I knelt down to the fridge under my station. “We still have a restaurant to open,” I said. I slammed a container of iceberg heads down onto the counter. As I chopped them into strips, the knife kept skidding on the board, making a conspicuous noise.
“So,” John said, “I’ll meet you at your place at eight, and we can walk over together?”
“What? For what?”
“The vigil.”
“I’m not going to that.”
I tried to ignore his surprise, his dogged faith. “Of course you are.”
“I don’t know this person.”
John continued to stand there, arms hanging down. The knife skidded so much I lost my grip and had to pick it up again. “It could’ve been you,” he said finally.

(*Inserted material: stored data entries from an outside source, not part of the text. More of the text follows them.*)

/-- The hold timer, if one exists (06, R106). -/
def LinkState.hold? (l : LinkState) : Option Time := l.episode?.bind (·.hold)

/-- The link is UP. -/
def State.isUp (s : State) : Bool := s.link.state.isUp

/-- The unit is in SERVICE (11, R171). -/
def State.inService (s : State) : Bool := s.unit.mode == .service

/-- The capacity K of the current rate (02, R30). -/
def State.capacity (s : State) : Nat := s.link.rate.capacity

/-- The admission limit: the target capacity K' while a step plan exists, K otherwise (02, R31). -/
def State.limit (s : State) : Nat :=
  match s.quality.plan with
  | some p => p.target.capacity
  | none => s.capacity

/-- The call of a bearer in HELD_OUT, HELD_IN or ACTIVE (02, R27). -/
def BearerState.call? : BearerState → Option Call
  | .heldOut c _ _ => some c
  | .heldIn c => some c
  | .active c => some c
  | .unavailable _ | .free | .heldMove | .guarded _ _ _ | .blocked _ => none

/-- The call reference a bearer holds: that of its call, or in GUARD of the call just ended (02, R34). -/
def BearerState.reference? : BearerState → Option Word
  | .heldOut c _ _ => some c.reference
  | .heldIn c => some c.reference
  | .active c => some c.reference
  | .guarded r _ _ => some r
  | .unavailable _ | .free | .heldMove | .blocked _ => none

/-- The bearer that holds a reference (02, R35: at most one does). -/
def State.holder (s : State) (reference : Word) : Option BearerNo :=
  allBearers.find? (fun b => (s.bearer b).state.reference? == some reference)

/-- The bearer a line names (01, R1). -/
def LineState.bearer? : LineState → Option BearerNo
  | .originating b => some b
  | .ringing b => some b
  | .connected b => some b
  | .parked _ | .idle | .waiting | .lockout _ | .testing _ => none

/-- A step plan is in COUNTDOWN (07, R133). -/
def State.inCountdown (s : State) : Bool :=
  match s.quality.plan with
  | some p =>
    match p.phase with
    | .countdown _ => true
    | .drain _ => false
  | none => false

/-- The lowest FREE bearer below the admission limit (02, R32). -/
def State.lowestFree (s : State) : Option BearerNo :=
  allBearers.find? (fun b => (s.bearer b).state == .free && decide (b.val < s.limit))

/-- A line's ring relay is driven (04, R74). -/
def State.ringRelay (s : State) (l : LineNo) : Bool :=
  allPhases.any (fun p => s.ring.phases[p.val].any (fun e => e.line == l && e.relay))

/-- A line's test relay is closed: for the line of the test record (10, R162). -/
def State.testRelay (s : State) (l : LineNo) : Bool :=
  match s.testing.test with
  | some r => r.line == l
  | none => false

/-- A line in TESTING (01, R3). -/
def LineState.isTesting : LineState → Bool
  | .testing _ => true
  | .parked _ | .idle | .waiting | .originating _ | .ringing _ | .connected _ | .lockout _ => false

/-- A line in CONNECTED (01, R3). -/
def LineState.isConnected : LineState → Bool
  | .connected _ => true
  | .parked _ | .idle | .waiting | .originating _ | .ringing _ | .lockout _ | .testing _ => false

/-- Sampling of a line is held while its ring relay is on and while it is TESTING (01, R9). -/
def State.samplingHeld (s : State) (l : LineNo) : Bool :=
  s.ringRelay l || (s.line l).state.isTesting

/-- The last good received frame number, given with an error at a record from the link (08, R142). -/
def State.frameNumber (s : State) : Option Byte := s.coder.lastGoodNumber

/-! ### Outbound records (08, R146-R148) -/

/-- Take the youngest report-class record out of a queue: the queue without it, and its kind. -/
def dropYoungestReport : List Record → Option (List Record × Byte)
  | [] => none
  | r :: rest =>
    match dropYoungestReport rest with
    | some (q, k) => some (r :: q, k)
    | none => if isReport r.kind then some (rest, r.kind) else none

/-- A record arrives at the link transmit queue (08, R147): the queue after it, and the kind of the record lost. -/
def pushLinkQueue (q : List Record) (r : Record) : List Record × Option Byte :=
  if q.length < Config.queueCapacity then (q ++ [r], none)
  else if isReport r.kind then (q, some r.kind)
  else
    match dropYoungestReport q with
    | some (rest, k) => (rest ++ [r], some k)
    | none => (q, some r.kind)

/-- A record arrives at the local transmit queue (08, R148). -/
def pushLocalQueue (q : List Record) (r : Record) : List Record × Option Byte :=
  if q.length < Config.queueCapacity then (q ++ [r], none) else (q, some r.kind)

/-- The TX_OVERFLOW error of a lost record: the queue (0 link, 1 local) and its kind (11, R174). -/
def overflowError (queue : Byte) (kind : Byte) : ErrorEvent where
  kind := .txOverflow
  detail := some (toWord queue kind)

/-- Place a record in the queue of a port; the TX_OVERFLOW error it raises, if a record is lost. -/
def State.push (s : State) (p : Port) (r : Record) : State × List ErrorEvent :=
  match p with
  | .link =>
    let q := pushLinkQueue s.messages.linkQueue r
    ({ s with messages := { s.messages with linkQueue := q.1 } }, (q.2.map (overflowError 0)).toList)
  | .localPort =>
    let q := pushLocalQueue s.messages.localQueue r
    ({ s with messages := { s.messages with localQueue := q.1 } }, (q.2.map (overflowError 1)).toList)

/-- Place a record in both queues (08, R146). That the loss of the link copy is taken before that of the local copy, where both are lost,
is the model's choice (log 50). -/
def State.pushBoth (s : State) (r : Record) : State × List ErrorEvent :=
  let a := s.push .link r
  let b := a.1.push .localPort r
  (b.1, a.2 ++ b.2)

/-! ### Recording an error (11, R175-R177) -/

/-- Where an error was placed: 1 the first-error record, 2 the next-error set (08, R141), and whether its kind was in
neither before (11, R176). -/
structure Placement where
  placed : Byte
  fresh : Bool

/-- Whether a kind is in the first-error record. -/
def State.isFirst (s : State) (k : ErrorKind) : Bool :=
  match s.errors.first with
  | some f => f.error.kind == k
  | none => false

/-- Whether a kind is in the next-error set. -/
def State.inNext (s : State) (k : ErrorKind) : Bool := s.errors.next[k.index.val]

/-- The count of a kind. -/
def State.count (s : State) (k : ErrorKind) : Nat := s.errors.counts[k.index.val]

/-- Step 1 of R175: the kind's count gains 1, staying at 255. -/
def State.countError (s : State) (k : ErrorKind) : State :=
  { s with errors := { s.errors with counts := s.errors.counts.set k.index.val (min 255 (s.count k + 1)) } }

/-- Step 2 of R175: fill an empty first-error record, or add the kind to the next-error set. -/
def State.placeError (s : State) (e : ErrorEvent) : State × Placement :=
  match s.errors.first with
  | none =>
    ({ s with errors := { s.errors with
        first := some { error := e, seconds := (s.now - s.unit.startTime) / sec 1 } } },
      { placed := 1, fresh := true })
  | some _ =>
    ({ s with errors := { s.errors with next := s.errors.next.set e.kind.index.val true } },
      { placed := 2, fresh := !(s.isFirst e.kind || s.inNext e.kind) })

/-- Steps 1 and 2 of R175. -/
def State.recordError (s : State) (e : ErrorEvent) : State × Placement :=
  (s.countError e.kind).placeError e

/-- The ALARM of R176, if it is called for: the routing is above COUNT and the kind is newly recorded. -/
def alarmFor (r : Routing) (e : ErrorEvent) (p : Placement) : Option Record :=
  if r ≠ .count ∧ p.fresh then some (alarmRecord e p.placed) else none

/-- One error is taken (11, R175). A restart routing is put by until the event's whole effect, with the ALARM that then
follows it (R176, R177). The errors that the ALARM's queueing raises are answered, to be taken next. -/
def State.takeError (s : State) (e : ErrorEvent) : State × List ErrorEvent :=
  let placed := s.recordError e
  let s' := placed.1
  let alarm := alarmFor (s.routing e.kind) e placed.2
  match s.routing e.kind with
  | .count => (s', [])
  | .report =>
    match alarm with
    | some a => s'.pushBoth a
    | none => (s', [])
  | .restartLink =>
    ({ s' with work := { s'.work with
        ordered := s'.work.ordered ++ [{ unit := false, kind := e.kind, alarm := alarm }] } }, [])
  | .restartUnit =>
    ({ s' with work := { s'.work with
        ordered := s'.work.ordered ++ [{ unit := true, kind := e.kind, alarm := alarm }] } }, [])

/-- Errors taken one after the other. -/
def State.takeErrors (s : State) (es : List ErrorEvent) : State × List ErrorEvent :=
  es.foldl (fun acc e => let r := acc.1.takeError e; (r.1, acc.2 ++ r.2)) (s, [])

/-- An error is raised. An error raised by queueing an ALARM is taken as a new error after the present one (11, R175):
at most TX_OVERFLOW, then TX_OVERFLOW again as a repeat, for which no ALARM is created (08, R148). -/
def State.raise (s : State) (e : ErrorEvent) : State :=
  let a := s.takeError e
  let b := a.1.takeErrors a.2
  (b.1.takeErrors b.2).1

/-- Errors raised one after the other. -/
def State.raiseAll (s : State) (es : List ErrorEvent) : State :=
  es.foldl State.raise s

/-! ### Sending (08, R146 and R147) -/

/-- A record is passed to one port. -/
def State.send (s : State) (p : Port) (r : Record) : State :=
  let q := s.push p r
  q.1.raiseAll q.2

/-- A record is passed to both ports: both copies are placed at once, each in its own queue, and the TX_OVERFLOW of a lost copy is
raised after that. The two copies succeed or fail independently. -/
def State.sendBoth (s : State) (r : Record) : State :=
  let q := s.pushBoth r
  q.1.raiseAll q.2

/-- A call-control record is queued for the link only while the link is UP and is discarded at its creation otherwise
(03, R70; 08, R147). -/
def State.sendCall (s : State) (r : Record) : State :=
  if s.isUp then s.send .link r else s

/-- The reply of the event, or the status record that answers a query, on the port the request came from; it is queued
after the owner's action (08, R149). -/
def State.replyWith (s : State) (p : Port) (r : Record) : State :=
  { s with work := { s.work with reply := some (p, r) } }

/-! ### Parity (01, R1; 02, R27) -/

/-- The parity of a record does not match. -/
def State.parityBad (s : State) : RecordId → Bool
  | .line l => (s.line l).parityBad
  | .bearer b => (s.bearer b).parityBad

“No,” I said, chopping bluntly, breaking more than slicing the lettuce, “it couldn’t. I’ve worked my whole life so that it couldn’t be me.” White flash of a face. Where did they go, those boys, after they left us behind?
“Last night,” John began. He paused, still looking wounded. “You were so happy.”
I gathered the lettuce into a bin and held it against my stomach like a barrier. “If it had been me, it would’ve been your fault.”
John reeled as though I’d struck him. “You’re a coward,” he said. “You’ve worked your whole life because you’re a coward.”
“What do you know? What do you know about anything?” His family moved for him. The hormones. The surgery he was allowed to accept or reject. I waved my arm around the kitchen, at the stunned cooks watching us. “Nobody has to know about you! You can blend in whenever you want!”